Un journaliste camerounais détenu par les militaires
07.03.2008
Média : Jacques Blaise Mvié détenu à la Sémil
Moins de 24h après sa réapparition, le Dp de la Nouvelle Presse a été arrêté hier par des éléments de la sécurité
militaire.(Mutations)
Hier en mi-journée, alors que nous interviewons le directeur de publication de la Nouvelle Presse, Jacques Blaise Mvié, pour savoir où il
était passé depuis lundi dernier (lire Mutations n° 2106 du mercredi 5 mars 2008), il reçoit un coup de fil. Son interlocuteur, un certain Alex, souhaite qu’il passe au ministère de la Justice
pour récupérer une copie de la déclaration faite par le ministre de la Justice hier matin et portant sur les procès en cours des personnes arrêtées à la suite des émeutes ayant secoué la semaine
dernière les principales villes du Cameroun.
Il commet deux de ses collaborateurs pour effectuer la course. Moins d’une demi-heure plus tard, l’un d’eux appelle pour signifier que l’autre a été enlevé au niveau du ministère de la Justice
par des personnes à bord d’une Nissan de couleur bordeaux.
Jacques Blaise Mvié essaye de rappeler le fameux Alex et se rend compte de ce que le numéro utilisé par ce dernier est celui d’un call-box. François Omgba, le collaborateur enlevé, toujours en
possession de son téléphone portable, indique à son patron que ses ravisseurs et lui se dirigent vers Biyem-assi au domicile de M. Mvié parce qu’ils souhaitent lui remettre à mains propres la
déclaration du vice-Premier ministre, ministre de la Justice, Amadou Ali.
Alors qu’il s’emploie au téléphone à joindre quelques personnes pour organiser sa retraite parce que se sentant traqué, Jacques Blaise Mvié est accosté au balcon d’une gargote où nous nous
trouvons non loin du lieu dit Efoulan Pont à Yaoundé par quatre individus en civil qui lui intime l’ordre de les suivre. Il n’oppose aucune résistance et nous lance juste, "gars je m’en vais". Un
de ces inconnus qui croit reconnaître l’auteur de ces lignes lui adresse un bonjour avec un large sourire en disant, "on vous l’emprunte juste pour une minute".
Coup d’état
Rendus à l’extérieur pour mieux appréhender la situation, nous apercevons le Dp de la Nouvelle Presse embarqué dans la Nissan bordeaux susmentionnée et
immatriculée CE 5828 O. Il est coincé sur la banquette arrière entre deux personnes, tandis qu’une autre prend place aux côtés du chauffeur. D’autres personnes en civil rejoignent au pas de
course une Toyota Starlet blanche garée de l’autre côté de la route. Parmi ces personnes là, nous reconnaissons un sous-officier de la gendarmerie, ancien champion du Cameroun des 100m, qui est
en service à la sécurité militaire. Il est 13h55 quand les deux voitures s’ébranlent en direction du carrefour Obobogo.
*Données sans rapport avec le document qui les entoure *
-- ==== Sys2Proof/Laws/Exec.lean ====
section
/-! SUPPORT. One lemma per case of each instruction: the state it gives on registers that exist, and the condition it raises
otherwise. Later proofs cite these and do not unfold a meaning. -/

namespace Sys2Proof.Machine

/-! ### LDI, PRN -/

theorem execLdi_index (r : Reg) (imm : Byte) (s : State) :
    execLdi (Reg.index r) imm s = .next ((s.setReg r imm).advance 3) := by
  simp [execLdi, bind, Except.bind]

theorem execLdi_above {a : Byte} (h : 7 < a.toNat) (imm : Byte) (s : State) :
    execLdi a imm s = .next (s.raise (.invalidRegister a)) := by
  simp [execLdi, checkReg_above h, bind, Except.bind]

theorem execPrn_index (r : Reg) (s : State) :
    execPrn (Reg.index r) s = .next ((s.emit (s.getReg r)).advance 2) := by
  simp [execPrn, bind, Except.bind]

theorem execPrn_above {a : Byte} (h : 7 < a.toNat) (s : State) : execPrn a s = .next (s.raise (.invalidRegister a)) := by
  simp [execPrn, checkReg_above h, bind, Except.bind]

/-! ### ADD, MUL, CMP -/

theorem aluOperands_index (op : AluOp) (r r' : Reg) (s : State) :
    aluOperands op (Reg.index r) (Reg.index r') s = (alu op (s.getReg r) (s.getReg r')).map (fun v => (r, v)) := by
  simp only [aluOperands, checkReg_index, bind, Except.bind]
  cases alu op (s.getReg r) (s.getReg r') <;> rfl

theorem aluOperands_above_a (op : AluOp) {a : Byte} (h : 7 < a.toNat) (b : Byte) (s : State) :
    aluOperands op a b s = .error (.invalidRegister a) := by
  simp [aluOperands, checkReg_above h, bind, Except.bind]

theorem aluOperands_above_b (op : AluOp) (r : Reg) {b : Byte} (h : 7 < b.toNat) (s : State) :
    aluOperands op (Reg.index r) b s = .error (.invalidRegister b) := by
  simp [aluOperands, checkReg_above h, bind, Except.bind]

theorem execAdd_index (r r' : Reg) (s : State) :
    execAdd (Reg.index r) (Reg.index r') s = .next ((s.setReg r (s.getReg r + s.getReg r')).advance 3) := by
  simp [execAdd, aluOperands_index, Except.map, bind, Except.bind]

theorem execAdd_above_a {a : Byte} (h : 7 < a.toNat) (b : Byte) (s : State) :
    execAdd a b s = .next (s.raise (.invalidRegister a)) := by
  simp [execAdd, aluOperands_above_a _ h, bind, Except.bind]

theorem execAdd_above_b (r : Reg) {b : Byte} (h : 7 < b.toNat) (s : State) :
    execAdd (Reg.index r) b s = .next (s.raise (.invalidRegister b)) := by
  simp [execAdd, aluOperands_above_b _ r h, bind, Except.bind]

theorem execMul_index (r r' : Reg) (s : State) :
    execMul (Reg.index r) (Reg.index r') s = .next ((s.setReg r (s.getReg r * s.getReg r')).advance 3) := by
  simp [execMul, aluOperands_index, Except.map, bind, Except.bind]

theorem execMul_above_a {a : Byte} (h : 7 < a.toNat) (b : Byte) (s : State) :
    execMul a b s = .next (s.raise (.invalidRegister a)) := by
  simp [execMul, aluOperands_above_a _ h, bind, Except.bind]

theorem execMul_above_b (r : Reg) {b : Byte} (h : 7 < b.toNat) (s : State) :
    execMul (Reg.index r) b s = .next (s.raise (.invalidRegister b)) := by
  simp [execMul, aluOperands_above_b _ r h, bind, Except.bind]

theorem execCmp_index (r r' : Reg) (s : State) :
    execCmp (Reg.index r) (Reg.index r') s = .next ((s.setFl (compareFlags (s.getReg r) (s.getReg r'))).advance 3) := by
  simp [execCmp, aluOperands_index, Except.map, bind, Except.bind]

theorem execCmp_above_a {a : Byte} (h : 7 < a.toNat) (b : Byte) (s : State) :
    execCmp a b s = .next (s.raise (.invalidRegister a)) := by
  simp [execCmp, aluOperands_above_a _ h, bind, Except.bind]

theorem execCmp_above_b (r : Reg) {b : Byte} (h : 7 < b.toNat) (s : State) :
    execCmp (Reg.index r) b s = .next (s.raise (.invalidRegister b)) := by
  simp [execCmp, aluOperands_above_b _ r h, bind, Except.bind]

/-! ### PUSH, POP -/

/-- The state a push of `v` leaves, before `pc` moves. -/
def pushed (s : State) (v : Byte) : State :=
  { s.setReg .r7 (s.getReg .r7 - 1) with mem := s.mem.write (s.getReg .r7 - 1).toNat v }

@[simp] theorem pushed_mem (s : State) (v : Byte) : (pushed s v).mem = s.mem.write (s.getReg .r7 - 1).toNat v := rfl
@[simp] theorem pushed_pc (s : State) (v : Byte) : (pushed s v).pc = s.pc := rfl
@[simp] theorem pushed_fl (s : State) (v : Byte) : (pushed s v).fl = s.fl := rfl
@[simp] theorem pushed_running (s : State) (v : Byte) : (pushed s v).running = s.running := rfl
@[simp] theorem pushed_halt (s : State) (v : Byte) : (pushed s v).halt = s.halt := rfl
@[simp] theorem pushed_out (s : State) (v : Byte) : (pushed s v).out = s.out := rfl
@[simp] theorem pushed_getReg (s : State) (v : Byte) (r : Reg) :
    (pushed s v).getReg r = (s.setReg .r7 (s.getReg .r7 - 1)).getReg r := rfl

theorem execPush_index (r : Reg) {s : State} (h : s.getReg .r7 ≠ 0) :
    execPush (Reg.index r) s = .next ((pushed s ((s.setReg .r7 (s.getReg .r7 - 1)).getReg r)).advance 2) := by
  simp [execPush, stackReserve_pos h, bind, Except.bind, pushed]

theorem execPush_zero (r : Reg) {s : State} (h : s.getReg .r7 = 0) :
    execPush (Reg.index r) s = .next (s.raise (.outOfBounds (-1))) := by
  simp [execPush, stackReserve_zero h, bind, Except.bind]

theorem execPush_above {a : Byte} (h : 7 < a.toNat) (s : State) : execPush a s = .next (s.raise (.invalidRegister a)) := by
  simp [execPush, checkReg_above h, bind, Except.bind]

/-- The pointer a POP into `r` checks and increments: the loaded byte when `r` is R7 (rule R114). -/
def popPointer (r : Reg) (s : State) : Byte := (s.setReg r (s.mem.read (s.getReg .r7).toNat)).getReg .r7

theorem execPop_index (r : Reg) {s : State} (h : popPointer r s ≠ 0xFF) :
    execPop (Reg.index r) s =
      .next (((s.setReg r (s.mem.read (s.getReg .r7).toNat)).setReg .r7 (popPointer r s + 1)).advance 2) := by
  have := stackRelease_below h
  simp only [execPop, checkReg_index, stackLoad_eq, bind, Except.bind, this]
  rfl

theorem execPop_top (r : Reg) {s : State} (h : popPointer r s = 0xFF) :
    execPop (Reg.index r) s = .next (s.raise (.outOfBounds 256)) := by
  have := stackRelease_top h
  simp only [execPop, checkReg_index, stackLoad_eq, bind, Except.bind, this]
  rfl

theorem execPop_above {a : Byte} (h : 7 < a.toNat) (s : State) : execPop a s = .next (s.raise (.invalidRegister a)) := by
  simp [execPop, checkReg_above h, bind, Except.bind]

/-! ### CALL, RET, JMP, JEQ, JNE, HLT -/

theorem execCall_index (r : Reg) {s : State} (h : s.getReg .r7 ≠ 0) :
    execCall (Reg.index r) s =
      .next ((pushed s (returnAddress s)).redirect ((s.setReg .r7 (s.getReg .r7 - 1)).getReg r)) := by
  simp only [execCall, checkReg_index, stackPush_pos _ h, bind, Except.bind]
  rfl

theorem execCall_zero (r : Reg) {s : State} (h : s.getReg .r7 = 0) :
    execCall (Reg.index r) s = .next (s.raise (.outOfBounds (-1))) := by
  simp [execCall, stackPush_zero _ h, bind, Except.bind]

theorem execCall_above {a : Byte} (h : 7 < a.toNat) (s : State) : execCall a s = .next (s.raise (.invalidRegister a)) := by
  simp [execCall, checkReg_above h, bind, Except.bind]

theorem execRet_below {s : State} (h : s.getReg .r7 ≠ 0xFF) :
    execRet s = .next ((s.setReg .r7 (s.getReg .r7 + 1)).redirect (s.mem.read (s.getReg .r7).toNat)) := by
  simp [execRet, stackRelease_below h, bind, Except.bind]

theorem execRet_top {s : State} (h : s.getReg .r7 = 0xFF) : execRet s = .next (s.raise (.outOfBounds 256)) := by
  simp [execRet, stackRelease_top h, bind, Except.bind]

theorem jumpIf_index (taken : Bool) (r : Reg) (s : State) :
    jumpIf taken (Reg.index r) s = .ok (if taken then s.redirect (s.getReg r) else s.advance 2) := by
  simp [jumpIf, bind, Except.bind]

theorem jumpIf_above (taken : Bool) {a : Byte} (h : 7 < a.toNat) (s : State) :
    jumpIf taken a s = .error (.invalidRegister a) := by
  simp [jumpIf, checkReg_above h, bind, Except.bind]

theorem execHlt_eq (s : State) : execHlt s = .next (s.haltWith .hlt 0) := rfl

/-! ### Every instruction -/

/-- No instruction ends in a fault or a refusal: its outcome is always a next state. -/
theorem exec_total (i : Instr) (s : State) : ∃ t, exec i s = .next t := by
  cases i <;> simp only [exec, execHlt, execRet, execPush, execPop, execPrn, execCall, execJmp, execJeq, execJne, execLdi,
    execAdd, execMul, execCmp]
  case hlt => exact ⟨_, rfl⟩
  all_goals exact finish_total s _

end Sys2Proof.Machine
end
Contacté au téléphone moins d’une heure après, le lieutenant-colonel Gédéon Youssa, chef de la division de la sécurité militaire au ministère de la Défense, nous a confirmés qu’il détenait
Jacques-Blaise Mvié. "Nous l’avons bel et bien arrêté cette fois pas enlevé comme vous l’avez écrit dans votre journal. Vous pouvez venir l’interroger dans une heure ici pour qu’il vous dise qui
l’a enlevé", nous a-t-il répondu au téléphone en toute courtoisie.
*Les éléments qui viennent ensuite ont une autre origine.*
-- ==== Sys2Proof/Tests/Slice0.lean ====
section
/-! SUPPORT. The model's own tests. Every expected result is the spec's: the vectors V<n> of 95_test_vectors.md part 2, the words of
rules R55 and R56, the object file of rule R62. Then, for every statement of Certificates/Slice0/Obligations.lean that has
hypotheses, a witness that meets them. -/

namespace Sys2Proof.Tests

open Sys2Proof Sys2Proof.Machine

/-- The reset state with `pc` and the listed cells set ("How to read the vectors"). -/
def start (pc0 : PcWord) (cells : List Host.Cell) : State :=
  { State.reset with pc := pc0, mem := cells.foldl (fun m c => m.write c.1 c.2) [] }

/-- The next state of an outcome, if it is one. -/
def nextOf : Host.Outcome State Fault Refusal → Option State
  | .next t => some t
  | .fault _ => none
  | .refused _ => none

/-- One step. -/
def after (s : State) : Option State := nextOf (step s)

/-! ### WellFormed: one ill-formed term for each check, each refused -/

theorem test_illFormed_oneRegister :
    wellFormed (.push 8) = false ∧ wellFormed (.pop 0x80) = false ∧ wellFormed (.prn 0xFF) = false ∧
      wellFormed (.call 8) = false ∧ wellFormed (.jmp 9) = false ∧ wellFormed (.jeq 16) = false ∧
      wellFormed (.jne 8) = false ∧ wellFormed (.ldi 8 0) = false := by decide

theorem test_illFormed_twoRegisters :
    wellFormed (.add 8 0) = false ∧ wellFormed (.add 0 8) = false ∧ wellFormed (.mul 0x80 7) = false ∧
      wellFormed (.mul 7 0x80) = false ∧ wellFormed (.cmp 0xFF 1) = false ∧ wellFormed (.cmp 1 0xFF) = false := by decide

theorem test_wellFormed_boundary :
    wellFormed .hlt = true ∧ wellFormed .ret = true ∧ wellFormed (.push 7) = true ∧ wellFormed (.ldi 7 0xFF) = true ∧
      wellFormed (.add 7 7) = true := by decide

/-! ### Decode: every constructor's word, bit by bit (rules R55, R56) -/

theorem test_decode_base :
    decode Config.core 0b00000001 0b11111111 0b11111111 = .ok .hlt ∧
      decode Config.core 0b00010001 0b11111111 0b11111111 = .ok .ret ∧
      decode Config.core 0b01000101 0b00000101 0b11111111 = .ok (.push 5) ∧
      decode Config.core 0b01000110 0b00000110 0b11111111 = .ok (.pop 6) ∧
      decode Config.core 0b01000111 0b00000111 0b11111111 = .ok (.prn 7) ∧
      decode Config.core 0b01010000 0b00000001 0b11111111 = .ok (.call 1) ∧
      decode Config.core 0b10000010 0b00000011 0b10000001 = .ok (.ldi 3 0x81) ∧
      decode Config.core 0b10100000 0b00000001 0b00000010 = .ok (.add 1 2) ∧
      decode Config.core 0b10100010 0b00000010 0b00000001 = .ok (.mul 2 1) := by decide

theorem test_decode_extension :
    decode Config.core 0b10100111 0b00000100 0b00000101 = .ok (.cmp 4 5) ∧
      decode Config.core 0b01010100 0b00000011 0b00000000 = .ok (.jmp 3) ∧
      decode Config.core 0b01010101 0b00000011 0b00000000 = .ok (.jeq 3) ∧
      decode Config.core 0b01010110 0b00000011 0b00000000 = .ok (.jne 3) ∧
      decode (Config.build false) 0xA7 0 1 = .error (.unknownOpcode 0xA7) ∧
      decode (Config.build false) 0x54 3 0 = .error (.unknownOpcode 0x54) ∧
      decode (Config.build false) 0x55 3 0 = .error (.unknownOpcode 0x55) ∧
      decode (Config.build false) 0x56 3 0 = .error (.unknownOpcode 0x56) := by decide

/-- The near misses of the decoder vector, none of them an instruction in either build. -/
theorem test_decode_nearMisses :
    ∀ b ∈ [0x00, 0x02, 0x10, 0x12, 0x44, 0x48, 0x51, 0x52, 0x53, 0x57, 0x80, 0x81, 0x83, 0xA1, 0xA3, 0xA6, 0xA8, (0xFF : Byte)],
      dispatch (Config.build true) b = none ∧ dispatch (Config.build false) b = none := by decide

theorem test_encode : encode Config.core (.ldi 0 8) = [0x82, 0x00, 0x08] ∧ encode Config.core (.prn 0) = [0x47, 0x00] ∧
    encode Config.core .hlt = [0x01] := by decide

/-- The document's program (S1) parses as its three instructions. -/
theorem test_parse_S1 :
    parseProgram Config.core [0x82, 0x00, 0x08, 0x47, 0x00, 0x01] = .ok [.ldi 0 8, .prn 0, .hlt] := by decide
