-- ==== Sys2Proof/Certificates/Slice0/Obligations.lean ====
section
/-! DEFINITION. The statements for the provers. -/

open Sys2Proof Sys2Proof.Machine

/-! ### The machine -/

/-- A step takes the command at the front of the queue and executes it with the queue's rest; on an empty queue the part
idles. The queue is the model's own (log 1). -/
def Obligations.StepRunsTheFrontCommand : Prop :=
  ∀ (c : Instr) (rest : List Instr) (s : State),
    step { s with pending := c :: rest } = exec c { s with pending := rest } ∧
      step { s with pending := [] } = .next { s with pending := [] }

/-- POWER_ON_RESET brings exactly the state after reset, whatever the part held; only the queue of waiting commands,
which is the model's, is kept (R2, R103, R123, R165; log 4 says what the first cycle start adds). -/
def Obligations.PowerOnResetBringsReset : Prop :=
  ∀ s : State, exec .powerOnReset s = .next { State.reset with pending := s.pending }

/-- The state after reset meets every law of Safety.lean. -/
def Obligations.ResetMeetsEveryLaw : Prop :=
  State.reset.RecordsOk ∧ State.reset.LoadsOk ∧ State.reset.CandidatesOk ∧ State.reset.freeze.ok ∧
    State.reset.AdmissionOk ∧ State.reset.LaneMapOk ∧ State.reset.OrdersOk ∧ State.reset.VoiceOk ∧
    State.reset.ControlOk ∧ eventsOk State.reset.events ∧ State.reset.CountersOk ∧ State.reset.params.Ok ∧
    State.reset.window.ok

/-- Every command that can come at all answers a next state and leaves the queue of waiting commands alone; an arrival
that is not a matrix frame of 4115 bytes faults (the fault is the model's, log 18). -/
def Obligations.EveryWellFormedCommandCompletes : Prop :=
  (∀ (c : Instr) (s : State), c.wellFormed = true → ∃ t, exec c s = .next t ∧ t.pending = s.pending) ∧
    ∀ (after : Nat) (order : StartOrder) (frame : List Byte) (s : State), frame.length ≠ 4115 →
      exec (.downstreamArrival after order frame) s = .fault .notAMatrixFrame

/-! ### Laws that every step keeps -/

/-- Through every step the Event Queue keeps at most 32 events with none behind one of a lower class, every counter stays
within 65535, and the Response Queues stay within 16 responses with Shed Tag 0 while Shed is clear (R140, R141, R146,
R165 to R167, R169, R170). -/
def Obligations.QueuesAndCountersStayInRange : Prop :=
  ∀ s t : State, step s = .next t → (eventsOk s.events → eventsOk t.events) ∧ (s.CountersOk → t.CountersOk) ∧
    (s.ControlOk → t.ControlOk)

/-- Through every step no port comes to hold more than 16 orders, or both an Acquire and a Drop for one ID, no assembly
more than 12 Voice records or two for one headset, and no conceal count passes 8 (R93, R98, R118, R119). -/
def Obligations.PortQueuesAndHoldsStayBounded : Prop :=
  ∀ s t : State, step s = .next t → (s.OrdersOk → t.OrdersOk) ∧ (s.params.Ok → s.VoiceOk → t.VoiceOk)

/-- The partition's total, the control region's size, and that no control lane and no All-Call lane is bound, last
through every step; the cursor stays in the pool (R78 to R84). -/
def Obligations.LaneMapStaysLawful : Prop := ∀ s t : State, s.LaneMapOk → step s = .next t → t.LaneMapOk

/-- Every parameter stays in its range, the freeze count fits the freeze, and the pointer stays in its window
(R50, R150 to R152, R162). -/
def Obligations.ParametersFreezeAndWindowStayInRange : Prop :=
  ∀ s t : State, s.params.Ok → s.freeze.ok → s.window.ok → step s = .next t →
    t.params.Ok ∧ t.freeze.ok ∧ t.window.ok

/-- The Registration Queue and the Deny List keep their sizes, hold no ID twice, and list no registration of an ID that
a record holds (R70 to R77, R83). -/
def Obligations.AdmissionListsStayLawful : Prop :=
  ∀ s t : State, s.params.Ok → s.AdmissionOk → step s = .next t → t.AdmissionOk

/-- The records keep the fields of their states, hold distinct canonical IDs, and hold exactly the lanes bound to them,
through every step (R1, R5, R78). -/
def Obligations.RecordsKeepTheirShape : Prop := ∀ s t : State, s.RecordsOk → step s = .next t → t.RecordsOk

/-- Every load stays the number of records naming its port and at most 12, and every named port stays ACTIVE, through
every step (R1, R64). -/
def Obligations.LoadsCountTheRecords : Prop :=
  ∀ s t : State, s.RecordsOk → s.LoadsOk → step s = .next t → t.LoadsOk

/-- Every candidate list keeps its size, its order, one entry per antenna and an entry for each pinned antenna, and every
quality stays within 2032, through every step (R3, R4, R34). -/
def Obligations.CandidateListsStayLawful : Prop :=
  ∀ s t : State, s.CandidatesOk → step s = .next t → t.CandidatesOk

/-! ### Control lanes -/

/-- A command packet that meets a full Response Queue is shed: the lane's counter is incremented, Shed is set, Shed Tag
takes the packet's tag when Shed was clear, and nothing else happens. Clear Shed that finds room clears Shed and Shed Tag
on the lane that carried it alone and answers with the flag and the tag it found; a payload is refused with Bad Argument
(R141, R146; the flag's byte, 1 or 0, is log 32). -/
def Obligations.FullQueueShedsUntilCleared : Prop :=
  (∀ (c : Instr) (o : Origin) (s : State), c.origin = some o → 16 ≤ (s.lane o.lane).queue.length →
    exec c s = .next ((s.setLane o.lane { s.lane o.lane with
      shed := true
      shedTag := if (s.lane o.lane).shed then (s.lane o.lane).shedTag else o.tag }).bumpCtl (shedCounter o.lane))) ∧
    ∀ (o : Origin) (p : List Byte) (s : State), (s.lane o.lane).queue.length < 16 →
      (p = [] → exec (.clearShed o p) s =
        .next ((s.setLane o.lane { s.lane o.lane with shed := false, shedTag := 0 }).done o
          [if (s.lane o.lane).shed then 1 else 0, (s.lane o.lane).shedTag])) ∧
        (p ≠ [] → exec (.clearShed o p) s = .next (s.refused o 7))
Il va réitérer à Mohamed Keita, du Comitee To Protect Journalists (Cpj), une organisation de protection de journalistes basée aux Etats-Unis, que la Sémil n’a rien à voir avec ce qui a été
présenté depuis le début de la semaine comme un enlèvement du Dp de La Nouvelle Presse. Le lieutenant colonel Youssa soutient que l’arrestation de notre confrère découle justement de ce qu’il a
fait courir de fausses informations sur son enlèvement lundi par la Sémil.
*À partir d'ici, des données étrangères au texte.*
/-! ### `respond` -/

@[simp] theorem State.respond_pending (s : State) (l : CtlLane) (x : Response) : (s.respond l x).pending = s.pending := by cases l <;> rfl
@[simp] theorem State.respond_ports (s : State) (l : CtlLane) (x : Response) : (s.respond l x).ports = s.ports := by cases l <;> rfl
@[simp] theorem State.respond_tables (s : State) (l : CtlLane) (x : Response) : (s.respond l x).tables = s.tables := by cases l <;> rfl
@[simp] theorem State.respond_matrix (s : State) (l : CtlLane) (x : Response) : (s.respond l x).matrix = s.matrix := by cases l <;> rfl
@[simp] theorem State.respond_window (s : State) (l : CtlLane) (x : Response) : (s.respond l x).window = s.window := by cases l <;> rfl
@[simp] theorem State.respond_records (s : State) (l : CtlLane) (x : Response) : (s.respond l x).records = s.records := by cases l <;> rfl
@[simp] theorem State.respond_loads (s : State) (l : CtlLane) (x : Response) : (s.respond l x).loads = s.loads := by cases l <;> rfl
@[simp] theorem State.respond_freeze (s : State) (l : CtlLane) (x : Response) : (s.respond l x).freeze = s.freeze := by cases l <;> rfl
@[simp] theorem State.respond_roamCounters (s : State) (l : CtlLane) (x : Response) : (s.respond l x).roamCounters = s.roamCounters := by cases l <;> rfl
@[simp] theorem State.respond_registrations (s : State) (l : CtlLane) (x : Response) : (s.respond l x).registrations = s.registrations := by cases l <;> rfl
@[simp] theorem State.respond_fullReported (s : State) (l : CtlLane) (x : Response) : (s.respond l x).fullReported = s.fullReported := by cases l <;> rfl
@[simp] theorem State.respond_denials (s : State) (l : CtlLane) (x : Response) : (s.respond l x).denials = s.denials := by cases l <;> rfl
@[simp] theorem State.respond_partition (s : State) (l : CtlLane) (x : Response) : (s.respond l x).partition = s.partition := by cases l <;> rfl
@[simp] theorem State.respond_bindings (s : State) (l : CtlLane) (x : Response) : (s.respond l x).bindings = s.bindings := by cases l <;> rfl
@[simp] theorem State.respond_cursor (s : State) (l : CtlLane) (x : Response) : (s.respond l x).cursor = s.cursor := by cases l <;> rfl
@[simp] theorem State.respond_holds (s : State) (l : CtlLane) (x : Response) : (s.respond l x).holds = s.holds := by cases l <;> rfl
@[simp] theorem State.respond_laneCounters (s : State) (l : CtlLane) (x : Response) : (s.respond l x).laneCounters = s.laneCounters := by cases l <;> rfl
@[simp] theorem State.respond_parsedControl (s : State) (l : CtlLane) (x : Response) : (s.respond l x).parsedControl = s.parsedControl := by cases l <;> rfl
@[simp] theorem State.respond_ctlCounters (s : State) (l : CtlLane) (x : Response) : (s.respond l x).ctlCounters = s.ctlCounters := by cases l <;> rfl
@[simp] theorem State.respond_events (s : State) (l : CtlLane) (x : Response) : (s.respond l x).events = s.events := by cases l <;> rfl
@[simp] theorem State.respond_lostEvents (s : State) (l : CtlLane) (x : Response) : (s.respond l x).lostEvents = s.lostEvents := by cases l <;> rfl
@[simp] theorem State.respond_timer (s : State) (l : CtlLane) (x : Response) : (s.respond l x).timer = s.timer := by cases l <;> rfl
@[simp] theorem State.respond_params (s : State) (l : CtlLane) (x : Response) : (s.respond l x).params = s.params := by cases l <;> rfl
@[simp] theorem State.respond_pendingClose (s : State) (l : CtlLane) (x : Response) : (s.respond l x).pendingClose = s.pendingClose := by cases l <;> rfl
@[simp] theorem State.respond_sendDue (s : State) (l : CtlLane) (x : Response) : (s.respond l x).sendDue = s.sendDue := by cases l <;> rfl
@[simp] theorem State.respond_holdRequests (s : State) (l : CtlLane) (x : Response) : (s.respond l x).holdRequests = s.holdRequests := by cases l <;> rfl
@[simp] theorem State.respond_intakes (s : State) (l : CtlLane) (x : Response) : (s.respond l x).intakes = s.intakes := by cases l <;> rfl
@[simp] theorem State.respond_isolationDue (s : State) (l : CtlLane) (x : Response) : (s.respond l x).isolationDue = s.isolationDue := by cases l <;> rfl
@[simp] theorem State.respond_upstreamOut (s : State) (l : CtlLane) (x : Response) : (s.respond l x).upstreamOut = s.upstreamOut := by cases l <;> rfl
@[simp] theorem State.respond_downlinkOut (s : State) (l : CtlLane) (x : Response) : (s.respond l x).downlinkOut = s.downlinkOut := by cases l <;> rfl
@[simp] theorem State.respond_port (s : State) (l : CtlLane) (x : Response) (p' : PortId) : (s.respond l x).port p' = s.port p' := by simp [State.port]
@[simp] theorem State.respond_record (s : State) (l : CtlLane) (x : Response) (r' : RecordIx) : (s.respond l x).record r' = s.record r' := by simp [State.record]
@[simp] theorem State.respond_load (s : State) (l : CtlLane) (x : Response) (p' : PortId) : (s.respond l x).load p' = s.load p' := by simp [State.load]
@[simp] theorem State.respond_holdOf (s : State) (l : CtlLane) (x : Response) (n' : LaneId) : (s.respond l x).holdOf n' = s.holdOf n' := by simp [State.holdOf]
@[simp] theorem State.respond_binding (s : State) (l : CtlLane) (x : Response) (n' : LaneId) : (s.respond l x).binding n' = s.binding n' := by simp [State.binding]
En effet lundi dernier, suite à la parution du n° 333 de La Nouvelle Presse, le directeur de publication de cet hebdomadaire basé à Yaoundé avait été enlevé non loin de chez lui vers 11h, selon
ses collaborateurs (lire l’interview de Jacques Blaise Mvié réalisée hier avant son arrestation). Ces derniers soutenaient que leur patron avait été victime d’un rapt par des hommes en civil à
bord d’une Prado grise avec une plaque minéralogique des forces armées nationales. Ils avaient pointé un doigt accusateur sur la sécurité militaire qu’ils disaient agir au nom du ministre de la
Défense, Rémy Zé Meka, présenté par La Nouvelle Presse comme "le vrai commanditaire de la tentative de coup d’état", dont la presse s’était fait l’écho en fin d’année dernière.